Vyvanse Side Effects: Potentially Permanent Side Effects Explained

At a glance
- Drug name / lisdexamfetamine dimesylate (Vyvanse), a Schedule II CNS stimulant
- FDA approval date / 2007 (ADHD in adults and children 6+); 2015 (binge eating disorder)
- Half-life / lisdexamfetamine 1 hour; active metabolite d-amphetamine ~10-13 hours
- Most reported FAERS serious event / cardiovascular reactions, including sudden death
- Growth suppression risk / mean 1.0-2.0 cm height deficit after 2+ years in pediatric studies
- Psychiatric risk / drug-induced psychosis reported at ~0.1% incidence in clinical trials
- Priapism / rare, potentially permanent if untreated; listed as a post-market warning
- Raynaud's phenomenon / reversible in most cases but may become chronic with prolonged exposure
- Cardiovascular remodeling / elevated resting heart rate and BP may persist weeks after discontinuation
- Dependence / FDA Schedule II classification reflects high abuse potential with possible lasting neuroadaptations
What Is Vyvanse and How Does It Work?
Vyvanse is a prodrug. After oral ingestion, enzymatic hydrolysis in red blood cells cleaves lisdexamfetamine into the active moiety d-amphetamine, which then blocks reuptake of dopamine and norepinephrine at presynaptic terminals. The prodrug design was intended to reduce abuse potential compared to immediate-release amphetamine salts, though the FDA still classifies it Schedule II.
Approved Indications
The FDA approved Vyvanse in 2007 for attention-deficit/hyperactivity disorder (ADHD) in patients aged 6 and older, and expanded the label in 2015 to include moderate-to-severe binge eating disorder (BED) in adults. The prescribing information is available directly on the FDA's drug label database [1].

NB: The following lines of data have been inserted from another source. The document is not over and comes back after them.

/-- Settles O13: the step, the half cycle and any number of cycles keep the setup. -/
theorem configurationAndInputsStay : Obligations.ConfigurationAndInputsStay :=
  ⟨fun _ _ h => ⟨(step_sameSetup h).boot_eq, (step_sameSetup h).inputs_eq⟩, fun p n s =>
    ⟨(tickHalfCycle_sameSetup p s).boot_eq, (tickHalfCycle_sameSetup p s).inputs_eq,
      (runCycles_sameSetup p n s).boot_eq, (runCycles_sameSetup p n s).inputs_eq⟩⟩

end Sys2Proof.Machine
end

section
/-! The write checks (20_memory.md R66) as conditions on numbers. -/

namespace Sys2Proof.Machine

theorem BootConfig.inStack_iff (b : BootConfig) (a : Byte) :
    b.inStack a = true ↔ 0xF0 - b.stackSize.bytes ≤ a.toNat ∧ a.toNat ≤ 0xEF := by
  simp [BootConfig.inStack, Config.ramSize, Nat.lt_succ_iff]

theorem BootConfig.aboveBound_iff (b : BootConfig) (a : Byte) :
    b.aboveBound a = true ↔ ∃ p, b.programBound = some p ∧ p.toNat ≤ a.toNat := by
  unfold BootConfig.aboveBound
  cases b.programBound <;> simp

theorem BootConfig.writeCheck_stack_eq (b : BootConfig) (a : Byte) :
    b.writeCheck a .stack = if b.stackSize ≠ .s0 ∧ ¬ b.inStack a = true then some (.stackOverflow a) else none := rfl

theorem BootConfig.writeCheck_data_eq (b : BootConfig) (a : Byte) :
    b.writeCheck a .data =
      if a.toNat ≤ 0xEF ∧ b.aboveBound a = true ∧ ¬ (b.stackSize ≠ .s0 ∧ b.inStack a = true)
      then some (.outOfBoundsWrite a) else none := by
  simp only [BootConfig.writeCheck, Config.ramSize, Nat.lt_succ_iff]

/-- No data write outside RAM is refused. -/
theorem BootConfig.writeCheck_data_of_not_ram (b : BootConfig) {a : Byte} (h : region a ≠ .ram) :
    b.writeCheck a .data = none :=
  if_neg fun hrefused => h ((region_eq_ram_iff a).2 hrefused.1)

/-- Settles O42: the two checks, with the stack region and the program bound as numbers. -/
theorem writeChecks : Obligations.WriteChecks := by
  intro b a
  simp only [BootConfig.writeCheck_stack_eq, BootConfig.writeCheck_data_eq, BootConfig.inStack_iff,
    BootConfig.aboveBound_iff]
  exact ⟨fun h => if_pos h, fun h => if_neg h, fun h => if_pos h, fun h => if_neg h⟩

end Sys2Proof.Machine
end

section
/-! The address map, region by region (20_memory.md R51, R60, R61): the read table, the write table, and the pins of 0xF2. -/

namespace Sys2Proof.Machine

/-! ### Which addresses a region has -/

theorem region_of_le {a : Byte} (h : a.toNat ≤ 0xEF) : region a = .ram :=
  (region_eq_ram_iff a).2 (Nat.lt_succ_of_le h)

theorem region_eq_nothing_iff :
    ∀ a : Byte, region a = .nothing ↔ 0xF4 ≤ a.toNat ∧ a.toNat ≤ 0xF8 ∨ a = 0xFA#8 ∨ a = 0xFB#8 := by
  decide

theorem region_status_or_nothing_of :
    ∀ a : Byte, 0xF3 ≤ a.toNat ∧ a.toNat ≤ 0xF8 ∨ a = 0xFA#8 ∨ a = 0xFB#8 →
      region a = .status ∨ region a = .nothing := by
  decide

theorem region_port_of_le :
    ∀ a : Byte, 0xFC ≤ a.toNat →
      region a = .port .fc ∨ region a = .port .fd ∨ region a = .port .fe ∨ region a = .port .ff := by
  decide

/-! ### Reads -/

/-- Strict mode refuses no read of an address that has a register (20_memory.md R59). -/
theorem State.busRead_of_region_ne {s : State} {a : Byte} (h : region a ≠ .nothing) : s.busRead a = .ok (s.busValue a) :=
  State.busRead_of_readable fun hstrict => h hstrict.2

theorem State.busRead_of_ram {s : State} {a : Byte} (h : region a = .ram) : s.busRead a = .ok (s.ram.read a.toNat) := by
  rw [State.busRead_of_region_ne (by simp [h])]
  simp only [State.busValue, h]

theorem State.busRead_of_nothing {s : State} {a : Byte} (h : region a = .nothing) :
    s.busRead a = if s.boot.strictIo = true then .error (.undefinedInput a) else .ok 0x00#8 := by
  simp only [State.busRead, State.busValue, h, and_true]

/-- The byte 0xF3 shows is MISR's three pending bits moved down. -/
theorem pendingByte_eq_shift (m : Byte) : 0#5 ++ m.extractLsb' 5 3 = m >>> 5 := by
  ext i hi
  rw [BitVec.getElem_append, BitVec.getElem_ushiftRight]
  by_cases hlow : i < 3
  · rw [dif_pos hlow, BitVec.getElem_extractLsb']
  · rw [dif_neg hlow, BitVec.getElem_zero, BitVec.getLsbD_of_ge m _ (by omega)]

/-- Settles O40: each address by its region; strict mode matters only where there is no register. -/
theorem busReadTable : Obligations.BusReadTable := by
  intro s a
  have register : ∀ {c : Byte}, region c ≠ .nothing → a = c → s.busRead a = .ok (s.busValue c) :=
    fun hc ha => by rw [ha, State.busRead_of_region_ne hc]
  exact ⟨fun h => State.busRead_of_ram (region_of_le h), register (by decide), register (by decide), register (by decide),
    fun h => (register (by decide) h).trans (congrArg _ (pendingByte_eq_shift s.misr)), register (by decide),
    register (by decide), register (by decide), register (by decide), register (by decide),
    fun h => State.busRead_of_nothing ((region_eq_nothing_iff a).2 h)⟩

/-! ### Writes -/

theorem State.store_of_ignored {s : State} {a v : Byte} (h : region a = .status ∨ region a = .nothing) :
    s.store a v = s := by
  obtain h | h := h <;> simp only [State.store, h]

/-- What a write of 0xF2 stores, with its two bit fields cut out as the rule writes them. -/
theorem State.store_uio (s : State) (v : Byte) :
    s.store 0xF2#8 v = { s with uioVal := v.setWidth 3, uioDir := (v >>> 4).setWidth 3 } := by
  have hval : v.extractLsb' 0 3 = v.setWidth 3 := by ext; simp
  have hdir : v.extractLsb' 4 3 = (v >>> 4).setWidth 3 := by ext; simp
  rw [← hval, ← hdir]
  rfl

/-- Settles O41: the check decides, and a write it lets through is the store of its region. -/
theorem busWriteTable : Obligations.BusWriteTable := by
  intro s a v k
  refine ⟨fun e => State.busWrite_error_iff.2, fun hcheck => ?_⟩
  have stored : s.busWrite a v k = .ok (s.store a v) := State.busWrite_ok_iff.2 ⟨hcheck, rfl⟩
  have register : ∀ {c : Byte}, a = c → s.busWrite a v k = .ok (s.store c v) := fun ha => ha ▸ stored
  exact ⟨fun h => stored.trans (congrArg _ (State.store_ram (region_of_le h))), register, register,
    fun h => (register h).trans (congrArg _ (s.store_uio v)), register, register, register, register, register,
    fun h => stored.trans (congrArg _ (State.store_of_ignored (region_status_or_nothing_of a h)))⟩

/-! ### A read after a write -/

theorem State.store_busRead_ram {s : State} {a : Byte} (v : Byte) (hwf : s.ram.wf = true) (h : region a = .ram) :
    (s.store a v).busRead a = .ok v := by
  rw [State.busRead_of_ram h, State.store_ram h]
  simp [Memory.read_write hwf]

/-- No read shows an output latch: the board's and the ports' outputs are write-only (20_memory.md R58). -/
theorem State.store_busRead_of_output {s : State} {a : Byte} (v b : Byte)
    (h : region a = .f0 ∨ region a = .f1 ∨ ∃ p, region a = .port p) : (s.store a v).busRead b = s.busRead b := by
  obtain h | h | ⟨p, h⟩ := h <;> simp only [State.store, h] <;> rfl

/-- Settles O43: RAM by the canonical form, the outputs by being write-only, MISR by its view at 0xF3 being the only other
address that shows it. -/
theorem readAfterWrite : Obligations.ReadAfterWrite := by
  rintro s t a v k ⟨hwf, -⟩ hwrite
  obtain ⟨-, rfl⟩ := State.busWrite_ok_iff.1 hwrite
  refine ⟨fun ha => ⟨State.store_busRead_ram v hwf (region_of_le ha), fun b hb => s.store_busRead_of_ne v hb ?_⟩,
    fun ha b => State.store_busRead_of_output v b ?_, fun ha => ⟨?_, fun b hview hb => s.store_busRead_of_ne v hb ?_⟩⟩
  · rintro ⟨rfl, -⟩
    exact absurd ha (by decide)
  · obtain rfl | rfl | ha := ha
    · exact .inl rfl
    · exact .inr (.inl rfl)
    · obtain h | h | h | h := region_port_of_le a ha <;> exact .inr (.inr ⟨_, h⟩)
  · subst ha
    exact State.busRead_of_region_ne (by decide)
  · exact fun h => hview h.2

/-! ### The universal I/O pins -/

/-- A pin's level is its value on an output and the host's level on an input. -/
theorem State.level_getLsbD (s : State) {i : Nat} (hi : i < 3) :
    s.level.getLsbD i = if s.uioDir.getLsbD i = true then s.uioVal.getLsbD i else s.inputs.uioExt.getLsbD i := by
  simp only [State.level, BitVec.getLsbD_or, BitVec.getLsbD_and, BitVec.getLsbD_not, hi]
  cases s.uioDir.getLsbD i <;> simp

/-- The byte that 0xF2 shows: the levels in bits 0 to 2. -/
theorem uioByte_getLsbD_level (dir level : BitVec 3) {i : Nat} (hi : i < 3) :
    (0#1 ++ dir ++ 0#1 ++ level).getLsbD i = level.getLsbD i := by
  simp only [BitVec.getLsbD_append, hi, if_true]

/-- The byte that 0xF2 shows: the directions in bits 4 to 6. -/
theorem uioByte_getLsbD_dir (dir level : BitVec 3) {i : Nat} (hi : i < 3) :
    (0#1 ++ dir ++ 0#1 ++ level).getLsbD (4 + i) = dir.getLsbD i := by
  simp only [BitVec.getLsbD_append]
  rw [if_neg (by omega), if_neg (by omega), if_pos (by omega)]
  congr 1
  omega

theorem uioByte_getLsbD_gaps (dir level : BitVec 3) :
    (0#1 ++ dir ++ 0#1 ++ level).getLsbD 3 = false ∧ (0#1 ++ dir ++ 0#1 ++ level).getLsbD 7 = false := by
  simp only [BitVec.getLsbD_append]
  exact ⟨rfl, rfl⟩

theorem State.store_uio_getLsbD (s : State) (v : Byte) {i : Nat} (hi : i < 3) :
    (s.store 0xF2#8 v).uioVal.getLsbD i = v.getLsbD i ∧ (s.store 0xF2#8 v).uioDir.getLsbD i = v.getLsbD (4 + i) := by
  rw [s.store_uio]
  simp [hi]

/-- Settles O44: 0xF2 is no RAM address, so the write is not refused; then the bits of the byte read, field by field. -/
theorem universalIoPins : Obligations.UniversalIoPins := by
  intro s v
  obtain ⟨hgap3, hgap7⟩ := uioByte_getLsbD_gaps (s.store 0xF2#8 v).uioDir (s.store 0xF2#8 v).level
  refine ⟨s.store 0xF2#8 v, (s.store 0xF2#8 v).busValue 0xF2#8,
    State.busWrite_ok_iff.2 ⟨s.boot.writeCheck_data_of_not_ram (by decide), rfl⟩,
    State.busRead_of_region_ne (by decide), fun i hi => s.store_uio_getLsbD v hi, hgap3, hgap7, fun i hi => ?_⟩
  obtain ⟨hval, hdir⟩ := s.store_uio_getLsbD v hi
  refine ⟨(uioByte_getLsbD_dir _ _ hi).trans hdir, (uioByte_getLsbD_level _ _ hi).trans ?_⟩
  rw [State.level_getLsbD _ hi, hval, hdir, State.store_inputs]

end Sys2Proof.Machine
end

section
/-! The temperature code (20_memory.md R72): the model's integer computation is the floor of the clamped voltage. -/

namespace Sys2Proof.Machine

theorem adcCode_of_nonpos {v : Rat} (h : v ≤ 0) : adcCode v = 0x00#8 :=
  if_pos (Rat.num_nonpos.2 h)

/-- The test for the upper clamp, read from the numerator and the denominator. -/
theorem five_mul_den_le_iff {v : Rat} (h : 0 < v) : 5 * v.den ≤ v.num.toNat ↔ 5 ≤ v := by
  have hnum : (v.num.toNat : Int) = v.num := Int.toNat_of_nonneg (Rat.num_pos.2 h).le
  have hquot : (5 : Rat) ≤ v ↔ 5 * (v.den : Rat) ≤ v.num := by
    rw [← le_div_iff₀ (by exact_mod_cast v.den_pos), Rat.num_div_den]
  rw [hquot]
  norm_cast
  omega

theorem adcCode_of_five_le {v : Rat} (h : 5 ≤ v) : adcCode v = 0xFF#8 := by
  have hpos : 0 < v := lt_of_lt_of_le (by norm_num) h
  rw [adcCode, if_neg (not_le.2 (Rat.num_pos.2 hpos)), if_pos ((five_mul_den_le_iff hpos).2 h)]

/-- Strictly inside the range the quotient of naturals is the floor, and it fits a byte. -/
theorem adcCode_of_between {v : Rat} (h0 : 0 < v) (h5 : v < 5) : ((adcCode v).toNat : Int) = ⌊v * 255 / 5⌋ := by
  have hnum : (v.num.toNat : Int) = v.num := Int.toNat_of_nonneg (Rat.num_pos.2 h0).le
  have hlt : v.num.toNat < 5 * v.den := not_le.1 (mt (five_mul_den_le_iff h0).1 (not_le.2 h5))
  have hfits : v.num.toNat * 255 / (5 * v.den) < 256 := by
    rw [Nat.div_lt_iff_lt_mul (by omega)]
    omega
  have hvolts : v * 255 / 5 = ((v.num.toNat * 255 : Nat) : Rat) / ((5 * v.den : Nat) : Rat) := by
    have hcast : ((v.num.toNat : Nat) : Rat) = v.num := by exact_mod_cast hnum
    push_cast
    rw [hcast, mul_comm (5 : Rat), mul_div_mul_comm, Rat.num_div_den, mul_div_assoc]
  rw [hvolts, Rat.floor_natCast_div_natCast, adcCode, if_neg (not_le.2 (Rat.num_pos.2 h0)), if_neg (not_le.2 hlt),
    BitVec.toNat_ofNat, Nat.mod_eq_of_lt hfits, Int.natCast_ediv]

/-- Settles O45: below the range, above it, and inside it. -/
theorem temperatureCode : Obligations.TemperatureCode := by
  intro v
  obtain hlow | hlow := le_or_gt v 0
  · rw [adcCode_of_nonpos hlow, min_eq_left (hlow.trans (by norm_num)), max_eq_left hlow]
    norm_num
  · obtain hhigh | hhigh := le_or_gt 5 v
    · rw [adcCode_of_five_le hhigh, min_eq_right hhigh]
      norm_num
    · rw [adcCode_of_between hlow hhigh, min_eq_left hhigh.le, max_eq_right hlow.le]

end Sys2Proof.Machine
end

section
/-! The canonical form of RAM and image (20_memory.md R52, 30_encoding.md R130): RAM changes only by stores, which keep it,
and no step changes the image. -/

namespace Sys2Proof.Machine

/-- Settles O11: nothing is listed in either. -/
theorem resetMeetsMemoryForm : Obligations.ResetMeetsMemoryForm :=
  ⟨Memory.wf_empty, Memory.wf_empty⟩

theorem State.storeAt_wf {s : State} (h : s.ram.wf = true) (a : Option Byte) (v : Byte) : (s.storeAt a v).ram.wf = true := by
  cases a with
  | none => exact h
  | some a => exact State.store_wf h a v

theorem Body.Effect.ram_wf {b : Body} {s t : State} (h : b.Effect s t) (hwf : s.ram.wf = true) : t.ram.wf = true := by
  obtain ⟨v, ht⟩ := h.rest
  rw [ht]
  exact State.storeAt_wf hwf _ v

theorem exec_ram_wf {i : Instr} {s t : State} (h : exec i s = .next t) (hwf : s.ram.wf = true) : t.ram.wf = true := by
  obtain heff | ⟨e, rfl⟩ := exec_effect h
  · exact heff.ram_wf hwf
  · exact hwf

theorem enterInterrupt_ram_wf {s t : State} {i : Source} (h : s.enterInterrupt i = .ok t) (hwf : s.ram.wf = true) :
    t.ram.wf = true := by
  obtain ⟨-, rfl⟩ := State.enterInterrupt_ok_iff.1 h
  exact State.store_wf hwf _ _

theorem State.orRaise_ram_wf {s : State} {x : Except Fault State} (hwf : s.ram.wf = true)
    (h : ∀ t, x = .ok t → t.ram.wf = true) : (s.orRaise x).ram.wf = true := by
  cases x with
  | ok t => exact h t rfl
  | error e => exact hwf

/-- Interrupt entry, a fetch that raises, an instruction: each from the state after the samples, which has the same RAM. -/
theorem stepRunning_ram_wf {s t : State} (h : stepRunning s = .next t) (hwf : s.ram.wf = true) : t.ram.wf = true := by
  have hsample : s.sampleInputs.ram.wf = true := hwf
  cases hdue : s.sampleInputs.dueSource with
  | some i =>
    cases (stepRunning_of_due hdue).symm.trans h
    exact State.orRaise_ram_wf hsample fun _ hentry => enterInterrupt_ram_wf hentry hsample
  | none =>
    cases hfetch : s.sampleInputs.fetch with
    | error e =>
      cases (stepRunning_of_fetch_error hdue hfetch).symm.trans h
      exact hsample
    | ok i => exact exec_ram_wf ((stepRunning_of_fetch_ok hdue hfetch).symm.trans h) hsample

Pharmacokinetic Profile Relevant to Side-Effect Duration
D-amphetamine has a half-life of approximately 10-13 hours, meaning five half-lives extends roughly 50-65 hours. Most pharmacodynamic effects resolve well within that window. Side effects that persist beyond 72 hours after the last dose are clinically noteworthy and warrant investigation for a more durable mechanism, such as structural cardiac change, persistent hypoperfusion to peripheral vessels, or neurochemical adaptation.
Common Side Effects: What the Trials Show
The key Phase III trial in adults with ADHD (SPD489-325, N=358) and the BED registration trials provide the cleanest incidence data because they were randomized, placebo-controlled, and double-blind [2].
Frequency of Adverse Events in Clinical Trials
In the pooled adult ADHD studies, the most common treatment-emergent adverse events occurring in at least 5% of Vyvanse patients and at twice the placebo rate included:
- Decreased appetite (34.3% Vyvanse vs. 2.8% placebo)
- Insomnia (19.4% vs. 7.9%)
- Dry mouth (26.0% vs. 3.4%)
- Increased heart rate (mean increase ~5 bpm from baseline)
- Elevated systolic blood pressure (mean increase ~2-4 mmHg)
These numbers come from the FDA-approved prescribing information, which consolidates data across multiple controlled studies [1].
Pediatric Adverse Event Profile
In children aged 6-12, the Phase III key trial (SPD489-301, N=290) showed decreased appetite in 39% and insomnia in 22%, rates that were substantially higher than in adults [3]. Weight loss averaged 1.3 kg vs. A 0.4 kg gain in placebo at 4 weeks, a gap that accumulates meaningfully over years.
Potentially Permanent Side Effects: The High-Concern Category
Most Vyvanse adverse events resolve after discontinuation. A smaller set, described below, may not.
1. Cardiovascular Remodeling and Structural Changes
Amphetamines raise heart rate and blood pressure through norepinephrine release and reuptake inhibition. Short-term increases are well documented. The more contested question is whether years of exposure cause lasting structural remodeling.
A 2023 study published in JAMA Network Open examined long-term amphetamine use in adults and found that sustained use exceeding 5 years was associated with a statistically significant increase in left ventricular mass index compared to matched non-users (P<0.01) [4]. Left ventricular hypertrophy, once established, does not fully reverse in all patients after drug discontinuation. Electrocardiographic changes observed in stimulant users, including QTc prolongation in susceptible individuals, similarly deserve monitoring because they can predispose to arrhythmia independent of ongoing drug exposure.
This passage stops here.